## [Task brief]
Please take the records that follow and repeat exactly the lines starting with the line with "kind : BitVec 16 := 1" and going on through the line with "transfers : List Transfer := []".

------------------------------------------------------------------------

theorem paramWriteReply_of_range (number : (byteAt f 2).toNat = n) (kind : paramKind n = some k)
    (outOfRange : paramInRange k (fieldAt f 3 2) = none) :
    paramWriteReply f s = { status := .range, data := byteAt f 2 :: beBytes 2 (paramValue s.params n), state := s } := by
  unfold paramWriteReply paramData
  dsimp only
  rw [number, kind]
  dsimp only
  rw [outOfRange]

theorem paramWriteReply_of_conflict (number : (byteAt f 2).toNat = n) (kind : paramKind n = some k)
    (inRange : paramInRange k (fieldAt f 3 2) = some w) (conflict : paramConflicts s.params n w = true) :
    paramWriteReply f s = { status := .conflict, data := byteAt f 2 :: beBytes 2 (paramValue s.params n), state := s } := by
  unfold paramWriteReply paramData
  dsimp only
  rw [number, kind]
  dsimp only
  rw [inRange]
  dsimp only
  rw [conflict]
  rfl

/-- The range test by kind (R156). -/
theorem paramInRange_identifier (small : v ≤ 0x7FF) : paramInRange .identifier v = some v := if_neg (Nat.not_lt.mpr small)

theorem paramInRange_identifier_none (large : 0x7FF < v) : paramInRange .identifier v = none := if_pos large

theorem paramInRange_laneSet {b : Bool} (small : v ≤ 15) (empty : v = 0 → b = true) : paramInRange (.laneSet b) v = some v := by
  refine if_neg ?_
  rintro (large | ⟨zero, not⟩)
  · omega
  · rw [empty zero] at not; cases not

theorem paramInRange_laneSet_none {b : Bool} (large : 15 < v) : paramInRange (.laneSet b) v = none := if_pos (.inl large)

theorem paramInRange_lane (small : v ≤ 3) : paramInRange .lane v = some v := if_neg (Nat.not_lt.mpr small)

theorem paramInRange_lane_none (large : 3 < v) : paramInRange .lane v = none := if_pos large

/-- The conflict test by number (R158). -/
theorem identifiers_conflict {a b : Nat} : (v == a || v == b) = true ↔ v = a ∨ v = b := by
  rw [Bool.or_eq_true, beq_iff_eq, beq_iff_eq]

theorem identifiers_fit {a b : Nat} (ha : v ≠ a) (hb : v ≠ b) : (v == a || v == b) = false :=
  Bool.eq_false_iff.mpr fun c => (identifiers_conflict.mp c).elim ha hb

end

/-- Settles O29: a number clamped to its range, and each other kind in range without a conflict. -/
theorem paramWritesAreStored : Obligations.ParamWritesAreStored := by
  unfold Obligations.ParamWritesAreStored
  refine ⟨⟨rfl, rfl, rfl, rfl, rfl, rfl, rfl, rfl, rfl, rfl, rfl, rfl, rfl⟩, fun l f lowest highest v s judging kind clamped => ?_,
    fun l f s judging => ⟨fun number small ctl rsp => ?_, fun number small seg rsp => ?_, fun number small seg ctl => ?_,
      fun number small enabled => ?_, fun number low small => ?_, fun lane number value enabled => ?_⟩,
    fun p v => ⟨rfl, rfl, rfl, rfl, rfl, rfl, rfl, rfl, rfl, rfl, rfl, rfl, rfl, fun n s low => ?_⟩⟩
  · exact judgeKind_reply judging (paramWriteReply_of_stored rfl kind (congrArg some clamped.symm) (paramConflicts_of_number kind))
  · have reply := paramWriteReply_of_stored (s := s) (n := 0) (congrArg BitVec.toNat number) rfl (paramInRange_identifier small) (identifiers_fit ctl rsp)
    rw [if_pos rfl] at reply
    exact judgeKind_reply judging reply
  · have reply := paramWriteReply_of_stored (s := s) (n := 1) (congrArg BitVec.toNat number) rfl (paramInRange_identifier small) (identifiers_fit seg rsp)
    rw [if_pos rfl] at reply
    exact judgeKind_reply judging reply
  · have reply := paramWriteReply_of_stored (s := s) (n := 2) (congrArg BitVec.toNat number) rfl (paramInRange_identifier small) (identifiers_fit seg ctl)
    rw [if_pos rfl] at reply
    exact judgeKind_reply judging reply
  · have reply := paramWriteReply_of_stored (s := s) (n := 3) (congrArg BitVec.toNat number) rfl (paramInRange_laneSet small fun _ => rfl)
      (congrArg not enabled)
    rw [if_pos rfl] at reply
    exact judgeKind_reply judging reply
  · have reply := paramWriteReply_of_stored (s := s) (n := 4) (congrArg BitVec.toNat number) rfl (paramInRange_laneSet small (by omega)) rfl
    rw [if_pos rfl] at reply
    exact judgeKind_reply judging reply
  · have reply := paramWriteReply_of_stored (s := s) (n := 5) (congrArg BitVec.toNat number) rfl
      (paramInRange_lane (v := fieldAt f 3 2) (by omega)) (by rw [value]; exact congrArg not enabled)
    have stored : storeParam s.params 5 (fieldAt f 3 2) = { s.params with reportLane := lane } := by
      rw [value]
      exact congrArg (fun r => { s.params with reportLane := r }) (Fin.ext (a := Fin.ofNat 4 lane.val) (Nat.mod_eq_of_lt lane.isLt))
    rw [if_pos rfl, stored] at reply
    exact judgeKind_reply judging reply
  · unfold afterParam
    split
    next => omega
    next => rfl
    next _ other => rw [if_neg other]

------------------------------------------------------------------------

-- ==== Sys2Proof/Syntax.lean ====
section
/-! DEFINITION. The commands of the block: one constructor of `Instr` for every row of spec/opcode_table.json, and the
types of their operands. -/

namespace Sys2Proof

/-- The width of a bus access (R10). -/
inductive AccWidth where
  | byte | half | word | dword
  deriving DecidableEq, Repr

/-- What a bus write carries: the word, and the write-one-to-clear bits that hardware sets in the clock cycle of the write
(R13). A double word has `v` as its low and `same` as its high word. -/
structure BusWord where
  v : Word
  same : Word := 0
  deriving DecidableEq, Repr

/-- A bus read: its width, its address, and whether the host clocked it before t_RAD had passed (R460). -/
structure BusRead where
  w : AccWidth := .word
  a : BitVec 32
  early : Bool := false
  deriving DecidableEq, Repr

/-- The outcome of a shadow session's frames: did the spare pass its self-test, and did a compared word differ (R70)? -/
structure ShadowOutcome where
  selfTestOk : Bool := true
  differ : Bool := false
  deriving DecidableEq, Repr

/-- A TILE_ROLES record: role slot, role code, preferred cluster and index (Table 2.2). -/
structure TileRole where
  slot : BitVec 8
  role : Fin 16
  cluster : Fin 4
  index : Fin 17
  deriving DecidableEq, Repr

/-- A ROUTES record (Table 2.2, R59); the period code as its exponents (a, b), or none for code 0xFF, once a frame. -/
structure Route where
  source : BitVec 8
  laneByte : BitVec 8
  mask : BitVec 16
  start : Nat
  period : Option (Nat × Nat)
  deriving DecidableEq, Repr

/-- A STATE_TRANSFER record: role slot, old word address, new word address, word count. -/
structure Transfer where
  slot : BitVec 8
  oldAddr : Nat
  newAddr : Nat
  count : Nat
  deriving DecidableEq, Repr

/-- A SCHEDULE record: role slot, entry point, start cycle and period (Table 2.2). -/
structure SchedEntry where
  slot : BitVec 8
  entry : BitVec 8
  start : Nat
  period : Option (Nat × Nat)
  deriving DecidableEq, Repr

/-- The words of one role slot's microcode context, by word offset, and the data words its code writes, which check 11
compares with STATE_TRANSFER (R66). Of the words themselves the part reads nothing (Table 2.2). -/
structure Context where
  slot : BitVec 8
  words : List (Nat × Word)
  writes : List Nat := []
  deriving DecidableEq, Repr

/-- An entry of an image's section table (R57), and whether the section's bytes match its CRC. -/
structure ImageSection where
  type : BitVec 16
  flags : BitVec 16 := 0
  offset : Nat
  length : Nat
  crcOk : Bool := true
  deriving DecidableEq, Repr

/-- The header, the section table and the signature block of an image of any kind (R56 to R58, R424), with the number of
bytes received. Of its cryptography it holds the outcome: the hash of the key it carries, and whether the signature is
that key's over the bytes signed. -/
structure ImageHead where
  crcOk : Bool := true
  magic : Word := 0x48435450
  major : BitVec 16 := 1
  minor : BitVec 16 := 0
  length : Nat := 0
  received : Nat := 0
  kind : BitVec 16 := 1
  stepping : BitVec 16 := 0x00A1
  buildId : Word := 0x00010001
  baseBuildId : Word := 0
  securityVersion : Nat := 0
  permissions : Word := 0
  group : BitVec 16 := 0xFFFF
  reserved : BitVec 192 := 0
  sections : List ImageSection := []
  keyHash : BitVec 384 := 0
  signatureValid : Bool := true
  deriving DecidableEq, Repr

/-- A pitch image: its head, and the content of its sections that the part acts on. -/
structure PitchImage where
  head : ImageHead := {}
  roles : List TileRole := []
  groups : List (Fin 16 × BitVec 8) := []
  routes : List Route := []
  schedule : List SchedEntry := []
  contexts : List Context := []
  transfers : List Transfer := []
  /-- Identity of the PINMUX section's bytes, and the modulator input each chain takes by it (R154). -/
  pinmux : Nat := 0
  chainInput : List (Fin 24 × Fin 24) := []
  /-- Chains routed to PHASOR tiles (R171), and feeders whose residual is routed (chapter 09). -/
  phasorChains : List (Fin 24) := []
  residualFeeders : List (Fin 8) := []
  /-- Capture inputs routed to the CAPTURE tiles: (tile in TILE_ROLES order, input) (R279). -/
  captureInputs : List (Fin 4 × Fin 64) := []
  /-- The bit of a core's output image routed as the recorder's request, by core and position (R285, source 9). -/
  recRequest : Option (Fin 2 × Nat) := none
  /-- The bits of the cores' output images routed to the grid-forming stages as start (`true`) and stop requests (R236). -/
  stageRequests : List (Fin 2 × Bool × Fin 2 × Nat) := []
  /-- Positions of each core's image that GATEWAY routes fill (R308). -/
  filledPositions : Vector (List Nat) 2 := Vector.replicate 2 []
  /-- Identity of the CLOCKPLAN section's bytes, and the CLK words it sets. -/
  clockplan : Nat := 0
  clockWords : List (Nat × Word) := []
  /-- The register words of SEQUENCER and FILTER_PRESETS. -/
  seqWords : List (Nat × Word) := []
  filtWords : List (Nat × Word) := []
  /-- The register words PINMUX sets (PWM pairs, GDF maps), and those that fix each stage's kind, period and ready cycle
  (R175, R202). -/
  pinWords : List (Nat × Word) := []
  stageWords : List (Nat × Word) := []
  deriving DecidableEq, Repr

------------------------------------------------------------------------

## [Your response]
  kind : BitVec 16 := 1
  stepping : BitVec 16 := 0x00A1
  buildId : Word := 0x00010001
  baseBuildId : Word := 0
  securityVersion : Nat := 0
  permissions : Word := 0
  group : BitVec 16 := 0xFFFF
  reserved : BitVec 192 := 0
  sections : List ImageSection := []
  keyHash : BitVec 384 := 0
  signatureValid : Bool := true
  deriving DecidableEq, Repr

/-- A pitch image: its head, and the content of its sections that the part acts on. -/
structure PitchImage where
  head : ImageHead := {}
  roles : List TileRole := []
  groups : List (Fin 16 × BitVec 8) := []
  routes : List Route := []
  schedule : List SchedEntry := []
  contexts : List Context := []
  transfers : List Transfer := []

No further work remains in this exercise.